Thursday we had some BUY signals on a number of tech stocks. Among them was Open Text (NASDAQ:OTEX). Looking at daily data, the stock has been surging, bouncing off its 200-day moving average and moving above its 50-day moving average. Bursting above a short-term down-trend earned the stock a place on the Trend Busters list.
Let's pull back a bit and take a longer-term perspective. The following is the weekly chart and a nice, steady up-trend appears to be solidly in place.
Open Text Corporation develops and sells Enterprise Content Management (ECM) solutions primarily in North America and Europe. Its products enable corporations to manage traditional forms of content, such as images, office documents, graphics, and drawings, as well as to manage electronic content, including Web pages, email, and video. They facilitate document management, collaboration, social media, Web content management, digital asset management, records management, email management, archiving, capture and delivery, business process management and content reporting.
Open Text has over 46,000 corporate customers servicing 50mm users in 114 countries.
Open Text is a $2.2B company. The PEG of less than one indicates the stock is not currently expensive. On the other hand, ratios like Price-to-Sales and Price-to-Book are not quite in the range expected for a value stock. But as a growth stock those ratios are not so important.
What is important is a measure of growth. Here, things are split. Quarterly revenue growth is strong at 15.8% year-over-year. Quarterly earnings growth, however, has been somewhat erratic and was hurt by bad results in the most recent quarter. The following tables show how revenue has been steady but earnings occasionally take a dip.
Earnings Per Share
After a bad quarter the trailing PE is a high 48 but the forward PE is a quite reasonable 12. In other words, growth expectations are strong.

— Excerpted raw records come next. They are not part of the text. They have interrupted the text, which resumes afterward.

/-- A CLAIM that has been taken back leaves the own live claim that it makes, the instant and the numbers. -/
theorem takenBackGoes_leaves (o : Outgoing) (s : State) :
    (takenBackGoes o s).floor.own.claim = s.floor.own.claim ∧ (takenBackGoes o s).env = s.env
      ∧ (takenBackGoes o s).outside = s.outside ∧ (takenBackGoes o s).floor.peers = s.floor.peers := by
  unfold takenBackGoes
  cases o.takenBack with
  | no => exact ⟨rfl, rfl, rfl, rfl⟩
  | outranked => exact ⟨by simp, by simp, by simp, by simp⟩
  | withdrawn => exact ⟨by simp, by simp, by simp, by simp⟩

/-- The state in which the own CLAIM `o` has gone through, but for a claim request that has waited for it. -/
def State.claimGone (o : Outgoing) (s : State) : State :=
  examineIfReplaced s.floor.own.claim s.straps.zone (takenBackGoes o (s.claimPreempts o.content))

theorem claimGone_touched {s : State} (o : Outgoing) (hone : OneRecordEach s) :
    PeersTouched (takenBackGoes o (s.claimMade o.content)) (s.claimGone o) := by
  have htouched := (claimPreempts_touched o.content hone).takenBackGoes o
  refine htouched.trans ?_
  unfold State.claimGone examineIfReplaced
  split
  · obtain ⟨hclaim, henv, -, hpeers⟩ := takenBackGoes_leaves o (s.claimMade o.content)
    have hstraps : (takenBackGoes o (s.claimMade o.content)).straps = s.straps := congrArg (fun x => x.2.2.1) henv
    have hnow : (takenBackGoes o (s.claimMade o.content)).now = s.now := congrArg Prod.fst henv
    have hmade : OneRecordEach (takenBackGoes o (s.claimMade o.content)) := by
      unfold OneRecordEach
      rw [hpeers, hstraps]
      exact hone
    have hone' := htouched.oneRecordEach hmade
    obtain ⟨⟨ps, hps⟩, -, -⟩ := htouched
    refine examine_touched (c := s.madeClaim o.content) s.straps.zone hone' (by rw [hps]; exact hclaim) ?_
    have hsame : (takenBackGoes o (s.claimPreempts o.content)).now = s.now := by rw [hps]; exact hnow
    rw [hsame]
    exact madeClaim_windowEnded o.content s
  · exact .refl _

theorem claimGone_outside (o : Outgoing) (s : State) : (s.claimGone o).outside = s.outside := by
  have hpreempts : (s.claimPreempts o.content).outside = s.outside := by
    unfold State.claimPreempts
    rw [preempt_outside]
    rfl
  have hgoes := (takenBackGoes_leaves o (s.claimPreempts o.content)).2.2.1
  unfold State.claimGone examineIfReplaced
  split
  · rw [examine_outside, hgoes, hpreempts]
  · rw [hgoes, hpreempts]

/-! OWN_CLAIM_SENT. -/

/-- The state in which the own frame on the line has gone through at the instant `t`. -/
def State.frameSent (t : Nat) (s : State) : State := (s.arrive t).onHall (HallPort.wentThrough (s.instant t))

The company just garnered a recommendation from Canaccord Adams. The target price was upped from $38 to $48. A Canaccord analyst says they "expect a sequential pick-up in demand" and that "more material improvements in spend are projected for the first calendar quarter of 2010 based on our checks with industry participants. We believe that consulting utilization rates have begun to quickly improve in recent weeks because enterprise accounts are aggressively planning new projects that were deferred over the past 12-18 months." In other words, growth is on the way.
Furthermore, Canaccord has raised expectations that new product lines involved in the management of mobile and social media channels will begin to make more significant contribution to earnings now.
I've written before how the enterprise software sector is less volatile than many other tech sectors yet delivers solid growth. Open Text fits well into this concept, as the weekly chart above shows. The Canaccord analysis seems reasonable enough. My own feeling is that Open Text is well positioned for an era where more companies are generating more and more documents that need management and collaboration across time zones and continents is becoming more and more common. As a leading company in document and content management, Open Text should be able to surf a rising tide in a growing niche.